Take heart - I know lots of parents who balance power-hitting careers with raising children. You just have to be focused and disciplined with your time (it's not really YOUR time once you have kids).
posted by bill @ 19 06 2002 05:32 PM PST
As parents, we teach by example, answer questions truthfully, give real reasons rather than the standard "because I said so", really listen when spoken to and judge lightly and slowly. We find time wherever we can, and make sure it is used fully, with all involved existing as much in the moment as possible. If this is achieved, the actual amount of time is less important, and just about anyone will be able to make enough time.? If everyone cheerfully helps cook the dinner, iron the shirts, tend the garden, etc., it teaches that these things are not only anyone's task, but also activities that can be fun.
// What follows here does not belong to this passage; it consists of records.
/-- Offset of index 0 in the local register window (R30, chapter 21). HIOWAY has no address in the spec. -/
def regBase : RegName → Option Nat
  | .pkgid => some 0x0
  | .strapstat => some 0x8
  | .lcmap => some 0x800
  | .rstcmd => some 0x10000
  | .rststat => some 0x10008
  | .bustat => some 0x10010
  | .dierev => some 0x10100
  | .devsto => some 0x20000
  | .memhash => some 0x30000
  | .keycmd => some 0x40000
  | .keystat => some 0x40008
  | .keydata => some 0x40040
  | .cxlwbase => some 0x50000
  | .cxlwctl => some 0x50008
  | .ownmap => some 0x60000
  | .hubWfctl => some 0x60008
  | .hubWfbase => some 0x60100
  | .hubWflim => some 0x60108
  | .hubFabctl => some 0x70000
  | .hubFabstat => some 0x70008
  | .hubHfence => some 0x70040
  | .hubFstop => some 0x70100
  | .hubLinkctl => some 0x80000
  | .hubLinkstat => some 0x80008
  | .hubLinkcnt => some 0x80010
  | .cascstat => some 0x90000
  | .cascfeat => some 0x90008
  | .rmbase => some 0xa0000
  | .rmlimit => some 0xa0008
  | .rmcmd => some 0xa0010
  | .rmstat => some 0xa0018
  | .svcreq => some 0xb0000
  | .svcdetail0 => some 0xb0008
  | .svcdetail1 => some 0xb0010
  | .rqto => some 0xb0018
  | .svcdetail2 => some 0xb0020
  | .hubCelogstat => some 0xb0028
  | .hubEvlogstat => some 0xb0030
  | .life0 => some 0xb0040
  | .life1 => some 0xb0048
  | .hubCelogA => some 0xb0100
  | .hubCelogB => some 0xb0108
  | .hubCelogT => some 0xb0110
  | .hubEvlogA => some 0xb0600
  | .hubEvlogB => some 0xb0608
  | .hubEvlogT => some 0xb0610
  | .pkgcmd => some 0xc0000
  | .pkgstat => some 0xc0008
  | .pcapctl => some 0xc0010
  | .pcapstat => some 0xc0018
  | .wakectl => some 0xc0020
  | .waketime => some 0xc0028
  | .lastwake => some 0xc0030
  | .lastwaket => some 0xc0038
  | .wakembox => some 0xc0040
  | .annctl => some 0xc0048
  | .annstat => some 0xc0050
  | .domcmd => some 0xc0100
  | .domstat => some 0xc0108
  | .cpwr => some 0xc1000
  | .dstate => some 0xc4000
  | .ciphctl => some 0xd0000
  | .ctxbase => some 0xd0008
  | .ciphstat => some 0xd0010
  | .cunitdis => some 0xd0018
  | .ciphcnt => some 0xd0020
  | .mpstat => some 0xe0000
  | .mpwdt => some 0xe0008
  | .mbpost => some 0xf0000
  | .hlsubmit => some 0x100000
  | .hlstat => some 0x101000
  | .shcmd => some 0x200000
  | .sharg0 => some 0x200008
  | .sharg1 => some 0x200010
  | .sharg2 => some 0x200018
  | .shres0 => some 0x200020
  | .shres1 => some 0x200028
  | .shstat => some 0x200030
  | .shdrain => some 0x200038
  | .poolfree0 => some 0x200040
  | .poolfree1 => some 0x200048
  | .shstate => some 0x208000
  | .intsrc => some 0x1000000
  | .msictl => some 0x1100000
  | .msipost => some 0x1100008
  | .msiaddr => some 0x1200000
  | .icstat => some 0x1200008
  | .ethport => some 0x2000000
  | .ethstat => some 0x2000008
  | .rsskey => some 0x2000100
  | .rssind => some 0x2000200
  | .vreq => some 0x1000040000
  | .l3ctl => some 0x1000100000
  | .l3stat => some 0x1000100008
  | .pmask => some 0x1000100100
  | .l3way => some 0x1000100200
  | .l3lfsr => some 0x1000100240
  | .cohctl => some 0x1000200000
  | .cohstat => some 0x1000200008
  | .cohaddr => some 0x1000200010
  | .hfence => some 0x1000200040
  | .fabctl => some 0x1000300000
  | .fabstat => some 0x1000300008
  | .rimctl => some 0x1000300010
  | .rimstat => some 0x1000300018
  | .fstop => some 0x1000300100
  | .linkctl => some 0x1000400000
  | .linkstat => some 0x1000400008
  | .linkcnt => some 0x1000400010
  | .mcctl => some 0x1000500000
  | .mcstat => some 0x1000500008
  | .mcscrub => some 0x1000500010
  | .mccestat => some 0x1000500018
  | .mccelog => some 0x1000500040
  | .mcuelog => some 0x1000500080
  | .wfctl => some 0x1000600000
  | .wfbase => some 0x1000600100
  | .wflim => some 0x1000600108
  | .celogstat => some 0x1000700000
  | .evlogstat => some 0x1000700008
  | .retstat => some 0x1000700010
  | .celogA => some 0x1000700100
  | .celogB => some 0x1000700108
  | .celogT => some 0x1000700110
  | .evlogA => some 0x1000700400
  | .evlogB => some 0x1000700408
  | .evlogT => some 0x1000700410
  | .dirway => some 0x1000700600
  | .lgctl => some 0x2000000000
  | .lgstat => some 0x2000000008
  | .palctl => some 0x2000200000
  | .palstat => some 0x2000200008
  | .oecmd => some 0x2018300000
  | .oestat => some 0x2018300008
  | .cartstat => some 0x2018300010
  | .sqdb => some 0x8000000000
  | .cqdb => some 0x8000000008
  | .qcfg => some 0x8000000010
  | .sqbase => some 0x8000000018
  | .cqbase => some 0x8000000020
  | .qirq => some 0x8000000028
  | .qstat => some 0x8000000030
  | .hioway => none

/-- Replication: (stride, count) of each index, the outermost first. -/
def regDims : RegName → List (Nat × Nat)
  | .pkgid => []
  | .strapstat => []
  | .lcmap => [(0x8, 216)]
  | .rstcmd => []
  | .rststat => []
  | .bustat => []
  | .dierev => [(0x8, 29)]
  | .devsto => []
  | .memhash => []
  | .keycmd => []
  | .keystat => []
  | .keydata => [(0x8, 8)]
  | .cxlwbase => [(0x10, 16)]
  | .cxlwctl => [(0x10, 16)]
  | .ownmap => []
  | .hubWfctl => []
  | .hubWfbase => [(0x10, 32)]
  | .hubWflim => [(0x10, 32)]
  | .hubFabctl => []
  | .hubFabstat => []
  | .hubHfence => [(0x8, 4)]
  | .hubFstop => [(0x8, 32)]
  | .hubLinkctl => [(0x100, 12)]
  | .hubLinkstat => [(0x100, 12)]
  | .hubLinkcnt => [(0x100, 12)]
  | .cascstat => []
  | .cascfeat => []
  | .rmbase => [(0x40, 2)]
  | .rmlimit => [(0x40, 2)]
  | .rmcmd => [(0x40, 2)]
  | .rmstat => [(0x40, 2)]
  | .svcreq => []
  | .svcdetail0 => []
  | .svcdetail1 => []
  | .rqto => []
  | .svcdetail2 => []
  | .hubCelogstat => []
  | .hubEvlogstat => []
  | .life0 => []
  | .life1 => []
  | .hubCelogA => [(0x20, 32)]
  | .hubCelogB => [(0x20, 32)]
  | .hubCelogT => [(0x20, 32)]
  | .hubEvlogA => [(0x20, 16)]
  | .hubEvlogB => [(0x20, 16)]
  | .hubEvlogT => [(0x20, 16)]
  | .pkgcmd => []
  | .pkgstat => []
  | .pcapctl => []
  | .pcapstat => []
  | .wakectl => []
  | .waketime => []
  | .lastwake => []
  | .lastwaket => []
  | .wakembox => []
  | .annctl => []
  | .annstat => []
  | .domcmd => []
  | .domstat => []
  | .cpwr => [(0x8, 216)]
  | .dstate => [(0x8, 431)]
  | .ciphctl => []
  | .ctxbase => []
  | .ciphstat => []
  | .cunitdis => []
  | .ciphcnt => []
  | .mpstat => []
  | .mpwdt => []
  | .mbpost => [(0x1000, 2)]
  | .hlsubmit => []
  | .hlstat => []
  | .shcmd => []
  | .sharg0 => []
  | .sharg1 => []
  | .sharg2 => []
  | .shres0 => []
  | .shres1 => []
  | .shstat => []
  | .shdrain => []
  | .poolfree0 => []
  | .poolfree1 => []
  | .shstate => [(0x8, 4096)]
  | .intsrc => [(0x8, 2048)]
  | .msictl => [(0x10, 32768)]
  | .msipost => [(0x10, 32768)]
  | .msiaddr => []
  | .icstat => []
  | .ethport => [(0x10000, 16)]
  | .ethstat => [(0x10000, 16)]
  | .rsskey => [(0x10000, 16), (0x8, 5)]
  | .rssind => [(0x10000, 16), (0x8, 128)]
  | .vreq => [(0x100000000, 12)]
  | .l3ctl => [(0x100000000, 12)]
  | .l3stat => [(0x100000000, 12)]
  | .pmask => [(0x100000000, 12), (0x8, 16)]
  | .l3way => [(0x100000000, 12), (0x8, 8)]
  | .l3lfsr => [(0x100000000, 12), (0x8, 8)]
  | .cohctl => [(0x100000000, 12)]
  | .cohstat => [(0x100000000, 12)]
  | .cohaddr => [(0x100000000, 12)]
  | .hfence => [(0x100000000, 12), (0x8, 4)]
  | .fabctl => [(0x100000000, 12)]
  | .fabstat => [(0x100000000, 12)]
  | .rimctl => [(0x100000000, 12)]
  | .rimstat => [(0x100000000, 12)]
  | .fstop => [(0x100000000, 12), (0x8, 32)]
  | .linkctl => [(0x100000000, 12), (0x100, 3)]
  | .linkstat => [(0x100000000, 12), (0x100, 3)]
  | .linkcnt => [(0x100000000, 12), (0x100, 3)]
  | .mcctl => [(0x100000000, 12), (0x10000, 2)]
  | .mcstat => [(0x100000000, 12), (0x10000, 2)]
  | .mcscrub => [(0x100000000, 12), (0x10000, 2)]
  | .mccestat => [(0x100000000, 12), (0x10000, 2)]
  | .mccelog => [(0x100000000, 12), (0x10000, 2), (0x8, 8)]
  | .mcuelog => [(0x100000000, 12), (0x10000, 2)]
  | .wfctl => [(0x100000000, 12)]
  | .wfbase => [(0x100000000, 12), (0x10, 32)]
  | .wflim => [(0x100000000, 12), (0x10, 32)]
  | .celogstat => [(0x100000000, 12)]
  | .evlogstat => [(0x100000000, 12)]
  | .retstat => [(0x100000000, 12)]
  | .celogA => [(0x100000000, 12), (0x20, 16)]
  | .celogB => [(0x100000000, 12), (0x20, 16)]
  | .celogT => [(0x100000000, 12), (0x20, 16)]
  | .evlogA => [(0x100000000, 12), (0x20, 8)]
  | .evlogB => [(0x100000000, 12), (0x20, 8)]
  | .evlogT => [(0x100000000, 12), (0x20, 8)]
  | .dirway => [(0x100000000, 12), (0x8, 8)]
  | .lgctl => [(0x1000000, 32)]
  | .lgstat => [(0x1000000, 32)]
  | .palctl => [(0x1000000, 32)]
  | .palstat => [(0x1000000, 32)]
  | .oecmd => [(0x2000000, 4)]
  | .oestat => [(0x2000000, 4)]
  | .cartstat => [(0x2000000, 4), (0x8, 2)]
  | .sqdb => [(0x1000, 16384)]
  | .cqdb => [(0x1000, 16384)]
  | .qcfg => [(0x1000, 16384)]
  | .sqbase => [(0x1000, 16384)]
  | .cqbase => [(0x1000, 16384)]
  | .qirq => [(0x1000, 16384)]
  | .qstat => [(0x1000, 16384)]
  | .hioway => []

/-- Fields of PKGID. -/
def pkgidFields : List FieldDef :=
  [⟨63, 48, .ro, 0x1224, .any⟩, ⟨31, 0, .ro, 0x0, .any⟩]

/-- Fields of STRAPSTAT. -/
def strapstatFields : List FieldDef :=
  [⟨7, 7, .ro, 0x0, .any⟩, ⟨3, 2, .ro, 0x0, .any⟩, ⟨1, 0, .ro, 0x0, .any⟩]

/-- Fields of LCMAPn. -/
def lcmapFields : List FieldDef :=
  [⟨15, 15, .ro, 0x0, .any⟩, ⟨11, 8, .ro, 0x0, .any⟩, ⟨4, 0, .ro, 0x0, .any⟩]

/-- Fields of RSTCMD. -/
def rstcmdFields : List FieldDef :=
  [⟨23, 16, .rw, 0x0, .any⟩, ⟨8, 8, .wo, 0x0, .any⟩, ⟨3, 0, .rw, 0x0, .range 1 6⟩]

/-- Fields of RSTSTAT. -/
def rststatFields : List FieldDef :=
  [⟨25, 24, .ro, 0x0, .any⟩, ⟨16, 16, .rw1c, 0x0, .any⟩, ⟨11, 8, .ro, 0x0, .any⟩, ⟨7, 0, .ro, 0x0, .any⟩]

/-- Fields of BUSTAT. -/
def bustatFields : List FieldDef :=
  [⟨63, 60, .ro, 0x0, .any⟩, ⟨2, 0, .ro, 0x0, .any⟩, ⟨5, 3, .ro, 0x0, .any⟩, ⟨8, 6, .ro, 0x0, .any⟩,
    ⟨11, 9, .ro, 0x0, .any⟩, ⟨14, 12, .ro, 0x0, .any⟩, ⟨17, 15, .ro, 0x0, .any⟩, ⟨20, 18, .ro, 0x0, .any⟩,
    ⟨23, 21, .ro, 0x0, .any⟩, ⟨26, 24, .ro, 0x0, .any⟩, ⟨29, 27, .ro, 0x0, .any⟩, ⟨32, 30, .ro, 0x0, .any⟩,
    ⟨35, 33, .ro, 0x0, .any⟩]

/-- Fields of DIEREVd. -/
def dierevFields : List FieldDef :=
  [⟨32, 32, .ro, 0x0, .any⟩, ⟨31, 16, .ro, 0x0, .any⟩, ⟨15, 8, .ro, 0x0, .any⟩, ⟨7, 0, .ro, 0x0, .any⟩]

/-- Fields of DEVSTO. -/
def devstoFields : List FieldDef :=
  [⟨16, 16, .rw1s, 0x0, .any⟩, ⟨15, 0, .rwl, 0x3e8, .range 1 64000⟩]

/-- Fields of MEMHASH. -/
def memhashFields : List FieldDef :=
  [⟨63, 32, .ro, 0x0, .any⟩, ⟨28, 24, .ro, 0x0, .any⟩, ⟨23, 20, .ro, 0x0, .any⟩, ⟨19, 10, .ro, 0x0, .any⟩]

/-- Fields of KEYCMD. -/
def keycmdFields : List FieldDef :=
  [⟨26, 16, .rw, 0x0, .any⟩, ⟨12, 12, .rw, 0x0, .any⟩, ⟨9, 8, .rw, 0x0, .range 0 2⟩, ⟨0, 0, .wo, 0x0, .any⟩]

/-- Fields of KEYSTAT. -/
def keystatFields : List FieldDef :=
  [⟨8, 8, .rw1c, 0x0, .any⟩, ⟨7, 0, .ro, 0x0, .any⟩]

/-- Fields of KEYDATAi. -/
def keydataFields : List FieldDef :=
  [⟨63, 0, .wo, 0x0, .any⟩]

/-- Fields of CXLWBASEn. -/
def cxlwbaseFields : List FieldDef :=
  [⟨51, 28, .rw, 0x0, .any⟩, ⟨0, 0, .rw, 0x0, .any⟩]

/-- Fields of CXLWCTLn. -/
def cxlwctlFields : List FieldDef :=
  [⟨63, 46, .rw, 0x0, .range 1 0x30000⟩, ⟨45, 43, .rw, 0x0, .range 0 6⟩, ⟨42, 41, .rw, 0x0, .any⟩,
    ⟨39, 0, .rw, 0x0, .any⟩]

/-- Fields of OWNMAP. -/
def ownmapFields : List FieldDef :=
  [⟨63, 32, .rw, 0x0, .any⟩, ⟨31, 28, .rw, 0x0, .any⟩, ⟨27, 24, .rw, 0x0, .any⟩, ⟨23, 23, .rw, 0x0, .any⟩,
    ⟨22, 22, .rw, 0x0, .any⟩, ⟨11, 0, .rw, 0x0, .any⟩]

/-- Fields of WFCTL (hub). -/
def hubWfctlFields : List FieldDef :=
  [⟨0, 0, .rw1s, 0x0, .any⟩]

/-- Fields of WFBASEn (hub). -/
def hubWfbaseFields : List FieldDef :=
  [⟨51, 12, .rwl, 0x0, .any⟩, ⟨0, 0, .rwl, 0x0, .any⟩]

/-- Fields of WFLIMn (hub). -/
def hubWflimFields : List FieldDef :=
  [⟨51, 12, .rwl, 0x0, .any⟩, ⟨1, 1, .rwl, 0x0, .any⟩, ⟨0, 0, .rwl, 0x0, .any⟩]

/-- Fields of FABCTL (hub). -/
def hubFabctlFields : List FieldDef :=
  [⟨16, 16, .rw1s, 0x0, .any⟩, ⟨10, 8, .rwl, 0x4, .any⟩, ⟨6, 4, .rwl, 0x2, .any⟩, ⟨2, 0, .rwl, 0x0, .any⟩]

/-- Fields of FABSTAT (hub). -/
def hubFabstatFields : List FieldDef :=
  [⟨63, 48, .ro, 0x0, .any⟩, ⟨47, 32, .ro, 0x0, .any⟩, ⟨31, 24, .ro, 0x0, .any⟩, ⟨23, 16, .ro, 0x0, .any⟩,
    ⟨15, 0, .ro, 0x0, .any⟩]

/-- Fields of HFENCEi (hub). -/
def hubHfenceFields : List FieldDef :=
  [⟨63, 0, .ro, 0x0, .any⟩]

/-- Fields of FSTOPn (hub). -/
def hubFstopFields : List FieldDef :=
  [⟨9, 8, .ro, 0x0, .any⟩, ⟨2, 0, .rw, 0x0, .range 0 4⟩]

/-- Fields of LINKCTL (hub end of spoke s). -/
def hubLinkctlFields : List FieldDef :=
  [⟨3, 2, .rw, 0x2, .range 0 2⟩, ⟨1, 1, .wo, 0x0, .any⟩, ⟨0, 0, .wo, 0x0, .any⟩]

/-- Fields of LINKSTAT (hub end of spoke s). -/
def hubLinkstatFields : List FieldDef :=
  [⟨63, 56, .ro, 0x0, .any⟩, ⟨55, 48, .ro, 0x0, .any⟩, ⟨47, 44, .ro, 0x0, .any⟩, ⟨43, 40, .ro, 0x0, .any⟩,
    ⟨39, 32, .ro, 0x0, .any⟩, ⟨31, 30, .ro, 0x0, .any⟩, ⟨29, 28, .ro, 0x0, .any⟩, ⟨27, 24, .ro, 0x0, .any⟩,
    ⟨19, 19, .ro, 0x0, .any⟩, ⟨18, 18, .rw1c, 0x0, .any⟩, ⟨17, 17, .ro, 0x0, .any⟩,
    ⟨16, 16, .ro, 0x0, .any⟩, ⟨3, 0, .ro, 0x0, .any⟩]

/-- Fields of LINKCNT (hub end of spoke s). -/
def hubLinkcntFields : List FieldDef :=
  [⟨63, 32, .ro, 0x0, .any⟩, ⟨31, 16, .ro, 0x0, .any⟩, ⟨15, 0, .ro, 0x0, .any⟩]

/-- Fields of CASCSTAT. -/
def cascstatFields : List FieldDef :=
  [⟨63, 60, .ro, 0x0, .any⟩, ⟨59, 56, .ro, 0x0, .any⟩, ⟨55, 48, .ro, 0x0, .any⟩, ⟨7, 7, .ro, 0x0, .any⟩,
    ⟨6, 6, .ro, 0x0, .any⟩, ⟨5, 5, .ro, 0x0, .any⟩, ⟨4, 4, .ro, 0x0, .any⟩, ⟨1, 0, .ro, 0x0, .any⟩]

/-- Fields of CASCFEAT. -/
def cascfeatFields : List FieldDef :=
  [⟨63, 0, .ro, 0x0, .any⟩]

/-- Fields of RMBASE. -/
def rmbaseFields : List FieldDef :=
  [⟨51, 12, .rw, 0x0, .any⟩]

/-- Fields of RMLIMIT. -/
def rmlimitFields : List FieldDef :=
  [⟨51, 12, .rw, 0x0, .any⟩]

/-- Fields of RMCMD. -/
def rmcmdFields : List FieldDef :=
  [⟨8, 8, .wo, 0x0, .any⟩, ⟨4, 4, .rw, 0x0, .any⟩, ⟨1, 0, .rw, 0x0, .range 0 2⟩]

/-- Fields of RMSTAT. -/
def rmstatFields : List FieldDef :=
  [⟨63, 32, .ro, 0x0, .any⟩, ⟨31, 16, .ro, 0x0, .any⟩, ⟨8, 8, .rw1c, 0x0, .any⟩, ⟨7, 0, .ro, 0x0, .any⟩]

/-- Fields of SVCREQ. -/
def svcreqFields : List FieldDef :=
  [⟨15, 8, .rw1c, 0x0, .any⟩, ⟨7, 0, .ro, 0x0, .any⟩]

/-- Fields of SVCDETAIL0. -/
def svcdetail0Fields : List FieldDef :=
  [⟨60, 60, .ro, 0x0, .any⟩, ⟨59, 48, .ro, 0x0, .any⟩, ⟨47, 36, .ro, 0x0, .any⟩, ⟨35, 24, .ro, 0x0, .any⟩,
    ⟨16, 16, .ro, 0x0, .any⟩, ⟨15, 12, .ro, 0x0, .any⟩, ⟨11, 0, .ro, 0x0, .any⟩]

/-- Fields of SVCDETAIL1. -/
def svcdetail1Fields : List FieldDef :=
  [⟨31, 24, .ro, 0x0, .any⟩, ⟨23, 0, .ro, 0x0, .any⟩]

/-- Fields of RQTO. -/
def rqtoFields : List FieldDef :=
  [⟨16, 16, .rw1s, 0x0, .any⟩, ⟨15, 0, .rwl, 0x80, .range 80 1000⟩]

/-- Fields of SVCDETAIL2. -/
def svcdetail2Fields : List FieldDef :=
  [⟨55, 24, .ro, 0x0, .any⟩, ⟨23, 12, .ro, 0x0, .any⟩, ⟨11, 0, .ro, 0x0, .any⟩]

/-- Fields of CELOGSTAT (hub). -/
def hubCelogstatFields : List FieldDef :=
  [⟨63, 32, .ro, 0x0, .any⟩, ⟨31, 16, .ro, 0x0, .any⟩, ⟨8, 8, .wo, 0x0, .any⟩, ⟨4, 0, .ro, 0x0, .any⟩]

/-- Fields of EVLOGSTAT (hub). -/
def hubEvlogstatFields : List FieldDef :=
  [⟨63, 32, .ro, 0x0, .any⟩, ⟨31, 16, .ro, 0x0, .any⟩, ⟨8, 8, .wo, 0x0, .any⟩, ⟨4, 0, .ro, 0x0, .any⟩]

/-- Fields of LIFE0. -/
def life0Fields : List FieldDef :=
  [⟨63, 32, .ro, 0x0, .any⟩, ⟨31, 0, .ro, 0x0, .any⟩]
Community exists wherever you can commune with people, and will thrive where there is effort from all its members. Physical community is again on the upswing, and will continue to grow in importance as long as we teach our children to value it. The added bonus of online communites helps keep us connected outside the physical. The kids will play in both spheres, learning both new ways to divide people into groups, and that the divisions are in and of themselves baseless in the long run, and hopefully this will cut down on finger pointing and bolster their courage when the call to defend is heard. They will celebrate all and no holidays, edging back towards holidays based on the seasons and solstices, as political correctness does one good thing and removes Christian bias from the classroom. People will still drift together and apart as they grow older, but the online community will keep the drift apart from going too far. We will speak with smiles and tears and cringes and tentative embraces, as we always have when language is not shared in common. We will always be tribal, but the boundaries will overlap like a big, global Venn diagram. This blurring of local and global will allow both compassion and selfishness to be more evenly spread through both. A renewed focus on things seasonal will teach us all to value both life and death, human and otherwise.
Or, at least this is how I'd answer when feeling optimistic.
These are the doubts. But I hold out hope; there may be a way. We may figure it out. I think we have it in us.
posted by Moonpuddle @ 19 06 2002 10:21 PM PST
(damn. the karma links are too close to the comments link. didn't mean to subtract any points ... i had a comment, too ... er. no time, now.)